WORK ITEM >>
Pull every line that includes the word "total" out of the data below and copy it.

MATERIAL PROVIDED >>
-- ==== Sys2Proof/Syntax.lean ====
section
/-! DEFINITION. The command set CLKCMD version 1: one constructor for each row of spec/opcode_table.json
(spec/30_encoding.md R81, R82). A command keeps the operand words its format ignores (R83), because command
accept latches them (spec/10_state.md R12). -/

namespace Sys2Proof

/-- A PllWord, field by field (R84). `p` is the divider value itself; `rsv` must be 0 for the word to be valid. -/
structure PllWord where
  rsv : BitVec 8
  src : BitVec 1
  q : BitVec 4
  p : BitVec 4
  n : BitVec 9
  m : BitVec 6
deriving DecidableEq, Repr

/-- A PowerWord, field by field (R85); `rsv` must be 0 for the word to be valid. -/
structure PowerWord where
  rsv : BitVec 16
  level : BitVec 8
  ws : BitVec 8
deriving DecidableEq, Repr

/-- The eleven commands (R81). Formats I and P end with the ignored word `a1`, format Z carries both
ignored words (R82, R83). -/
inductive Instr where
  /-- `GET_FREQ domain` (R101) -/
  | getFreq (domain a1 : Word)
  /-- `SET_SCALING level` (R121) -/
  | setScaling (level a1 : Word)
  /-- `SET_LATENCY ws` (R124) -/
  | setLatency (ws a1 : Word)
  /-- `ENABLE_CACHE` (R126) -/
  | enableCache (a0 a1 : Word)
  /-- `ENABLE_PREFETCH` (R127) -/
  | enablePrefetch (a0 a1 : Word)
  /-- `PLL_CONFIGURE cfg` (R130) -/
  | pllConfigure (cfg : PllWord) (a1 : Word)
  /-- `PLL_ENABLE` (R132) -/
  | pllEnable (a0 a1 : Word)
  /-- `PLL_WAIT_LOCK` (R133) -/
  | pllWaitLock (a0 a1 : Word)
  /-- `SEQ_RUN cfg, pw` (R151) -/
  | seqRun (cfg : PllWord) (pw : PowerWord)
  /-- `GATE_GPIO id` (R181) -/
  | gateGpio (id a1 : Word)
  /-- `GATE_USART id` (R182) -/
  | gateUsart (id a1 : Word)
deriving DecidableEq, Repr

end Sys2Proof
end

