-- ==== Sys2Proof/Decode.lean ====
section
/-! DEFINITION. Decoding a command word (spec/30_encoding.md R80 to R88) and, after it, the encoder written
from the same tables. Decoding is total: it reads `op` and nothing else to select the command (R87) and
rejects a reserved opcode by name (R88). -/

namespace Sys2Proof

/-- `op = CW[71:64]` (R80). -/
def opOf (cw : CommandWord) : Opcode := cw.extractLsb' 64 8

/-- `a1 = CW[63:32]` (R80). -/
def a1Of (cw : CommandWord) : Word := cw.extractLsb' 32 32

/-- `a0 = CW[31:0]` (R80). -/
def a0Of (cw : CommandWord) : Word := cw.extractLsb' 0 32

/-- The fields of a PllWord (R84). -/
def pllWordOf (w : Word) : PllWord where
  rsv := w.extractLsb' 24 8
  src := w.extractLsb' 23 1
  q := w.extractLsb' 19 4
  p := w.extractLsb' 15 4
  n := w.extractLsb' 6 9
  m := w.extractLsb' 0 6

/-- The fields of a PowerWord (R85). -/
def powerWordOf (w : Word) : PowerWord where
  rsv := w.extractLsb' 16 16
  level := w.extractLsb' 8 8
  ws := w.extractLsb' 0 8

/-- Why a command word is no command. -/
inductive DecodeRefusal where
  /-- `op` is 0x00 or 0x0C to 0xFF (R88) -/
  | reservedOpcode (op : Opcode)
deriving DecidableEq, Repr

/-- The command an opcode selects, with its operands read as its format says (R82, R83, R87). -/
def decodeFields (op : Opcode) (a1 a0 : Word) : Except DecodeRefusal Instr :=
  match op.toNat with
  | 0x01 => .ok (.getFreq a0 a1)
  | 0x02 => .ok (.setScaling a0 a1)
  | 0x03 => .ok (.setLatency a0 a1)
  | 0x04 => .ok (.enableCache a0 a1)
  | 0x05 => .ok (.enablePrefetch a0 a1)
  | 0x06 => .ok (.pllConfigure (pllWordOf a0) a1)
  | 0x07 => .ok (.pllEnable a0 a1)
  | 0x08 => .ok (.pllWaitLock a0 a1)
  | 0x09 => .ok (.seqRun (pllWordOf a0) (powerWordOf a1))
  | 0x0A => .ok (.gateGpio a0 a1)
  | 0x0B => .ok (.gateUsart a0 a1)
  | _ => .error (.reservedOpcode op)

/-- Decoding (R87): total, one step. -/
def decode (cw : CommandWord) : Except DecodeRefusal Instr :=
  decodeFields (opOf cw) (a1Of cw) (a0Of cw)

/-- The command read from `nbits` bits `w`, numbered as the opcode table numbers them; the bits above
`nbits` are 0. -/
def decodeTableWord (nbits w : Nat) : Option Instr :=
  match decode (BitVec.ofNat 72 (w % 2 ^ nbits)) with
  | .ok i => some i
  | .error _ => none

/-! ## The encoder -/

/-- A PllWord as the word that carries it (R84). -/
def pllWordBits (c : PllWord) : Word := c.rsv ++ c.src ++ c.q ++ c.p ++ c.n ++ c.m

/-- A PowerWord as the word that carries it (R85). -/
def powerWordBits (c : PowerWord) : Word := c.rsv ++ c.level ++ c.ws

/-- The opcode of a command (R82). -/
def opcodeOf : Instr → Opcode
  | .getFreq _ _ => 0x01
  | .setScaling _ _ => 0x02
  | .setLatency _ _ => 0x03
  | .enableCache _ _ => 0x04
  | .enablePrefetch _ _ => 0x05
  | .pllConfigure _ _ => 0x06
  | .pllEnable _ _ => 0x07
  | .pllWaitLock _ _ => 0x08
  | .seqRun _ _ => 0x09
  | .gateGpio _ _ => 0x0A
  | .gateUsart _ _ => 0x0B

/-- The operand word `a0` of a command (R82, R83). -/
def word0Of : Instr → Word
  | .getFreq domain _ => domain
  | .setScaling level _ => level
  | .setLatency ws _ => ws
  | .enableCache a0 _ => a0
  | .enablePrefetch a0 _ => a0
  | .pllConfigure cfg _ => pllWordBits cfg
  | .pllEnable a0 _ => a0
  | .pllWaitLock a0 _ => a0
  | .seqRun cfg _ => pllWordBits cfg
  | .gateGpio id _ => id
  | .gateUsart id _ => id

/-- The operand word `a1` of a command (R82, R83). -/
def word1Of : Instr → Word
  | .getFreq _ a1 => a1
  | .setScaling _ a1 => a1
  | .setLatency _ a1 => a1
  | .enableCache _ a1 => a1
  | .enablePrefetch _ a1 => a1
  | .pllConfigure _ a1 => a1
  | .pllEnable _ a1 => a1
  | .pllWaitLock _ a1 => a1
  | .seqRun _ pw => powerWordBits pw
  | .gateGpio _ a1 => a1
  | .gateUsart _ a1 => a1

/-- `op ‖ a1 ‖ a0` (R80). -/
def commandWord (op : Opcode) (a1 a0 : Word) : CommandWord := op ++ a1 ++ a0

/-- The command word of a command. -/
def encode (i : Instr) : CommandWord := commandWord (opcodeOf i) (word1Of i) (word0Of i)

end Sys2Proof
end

WRITTEN RESPONSE >>
from the same tables. Decoding is total: it reads `op` and nothing else to select the command (R87) and
/-- Decoding (R87): total, one step. -/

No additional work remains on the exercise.